> INSTRUCTIONS FOR THE TASK: Your reply must contain exactly the lines running from the one with "Sys2Proof.Machine.execShr x s" to the last line of the entries below, both included, and no other lines.

===== EXERCISE MATERIAL

-- ==== Sys2Proof/Machine/Dispatch.lean ====
section
/-!
DEFINITION. One semantic action per instruction (spec/40_cycle.md R104), on a state whose `pc` is already advanced (R102).
-/

namespace Sys2Proof.Machine

def exec (i : Instr) (s : State) : Host.Outcome State Fault Refusal :=
  match i with
  | .cls => Sys2Proof.Machine.execCls s
  | .ret => Sys2Proof.Machine.execRet s
  | .jp nnn => Sys2Proof.Machine.execJp nnn s
  | .call nnn => Sys2Proof.Machine.execCall nnn s
  | .seImm x kk => Sys2Proof.Machine.execSeImm x kk s
  | .sneImm x kk => Sys2Proof.Machine.execSneImm x kk s
  | .seReg x y => Sys2Proof.Machine.execSeReg x y s
  | .ldImm x kk => Sys2Proof.Machine.execLdImm x kk s
  | .addImm x kk => Sys2Proof.Machine.execAddImm x kk s
  | .ldReg x y => Sys2Proof.Machine.execLdReg x y s
  | .orReg x y => Sys2Proof.Machine.execOr x y s
  | .andReg x y => Sys2Proof.Machine.execAnd x y s
  | .xorReg x y => Sys2Proof.Machine.execXor x y s
  | .addReg x y => Sys2Proof.Machine.execAddReg x y s
  | .sub x y => Sys2Proof.Machine.execSub x y s
  | .shr x _ => Sys2Proof.Machine.execShr x s
  | .subn x y => Sys2Proof.Machine.execSubn x y s
  | .shl x _ => Sys2Proof.Machine.execShl x s
  | .sneReg x y => Sys2Proof.Machine.execSneReg x y s
  | .ldI nnn => Sys2Proof.Machine.execLdI nnn s
  | .jpV0 nnn => Sys2Proof.Machine.execJpV0 nnn s
  | .rnd x kk => Sys2Proof.Machine.execRnd x kk s
  | .drw x y n => Sys2Proof.Machine.execDrw x y n s
  | .skp x => Sys2Proof.Machine.execSkp x s
  | .sknp x => Sys2Proof.Machine.execSknp x s
  | .ldVxDt x => Sys2Proof.Machine.execLdVxDt x s
  | .ldVxK x => Sys2Proof.Machine.execLdVxK x s
  | .ldDt x => Sys2Proof.Machine.execLdDt x s
  | .ldSt x => Sys2Proof.Machine.execLdSt x s
  | .addI x => Sys2Proof.Machine.execAddI x s
  | .ldF x => Sys2Proof.Machine.execLdF x s
  | .ldB x => Sys2Proof.Machine.execLdB x s
  | .ldMemStore x => Sys2Proof.Machine.execLdMemStore x s
  | .ldMemLoad x => Sys2Proof.Machine.execLdMemLoad x s

end Sys2Proof.Machine
end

==========

> FINAL ANSWER:
  | .shr x _ => Sys2Proof.Machine.execShr x s
  | .subn x y => Sys2Proof.Machine.execSubn x y s
  | .shl x _ => Sys2Proof.Machine.execShl x s
  | .sneReg x y => Sys2Proof.Machine.execSneReg x y s
  | .ldI nnn => Sys2Proof.Machine.execLdI nnn s
  | .jpV0 nnn => Sys2Proof.Machine.execJpV0 nnn s
  | .rnd x kk => Sys2Proof.Machine.execRnd x kk s
  | .drw x y n => Sys2Proof.Machine.execDrw x y n s
  | .skp x => Sys2Proof.Machine.execSkp x s
  | .sknp x => Sys2Proof.Machine.execSknp x s
  | .ldVxDt x => Sys2Proof.Machine.execLdVxDt x s
  | .ldVxK x => Sys2Proof.Machine.execLdVxK x s
  | .ldDt x => Sys2Proof.Machine.execLdDt x s
  | .ldSt x => Sys2Proof.Machine.execLdSt x s
  | .addI x => Sys2Proof.Machine.execAddI x s
  | .ldF x => Sys2Proof.Machine.execLdF x s
  | .ldB x => Sys2Proof.Machine.execLdB x s
  | .ldMemStore x => Sys2Proof.Machine.execLdMemStore x s
  | .ldMemLoad x => Sys2Proof.Machine.execLdMemLoad x s

end Sys2Proof.Machine
end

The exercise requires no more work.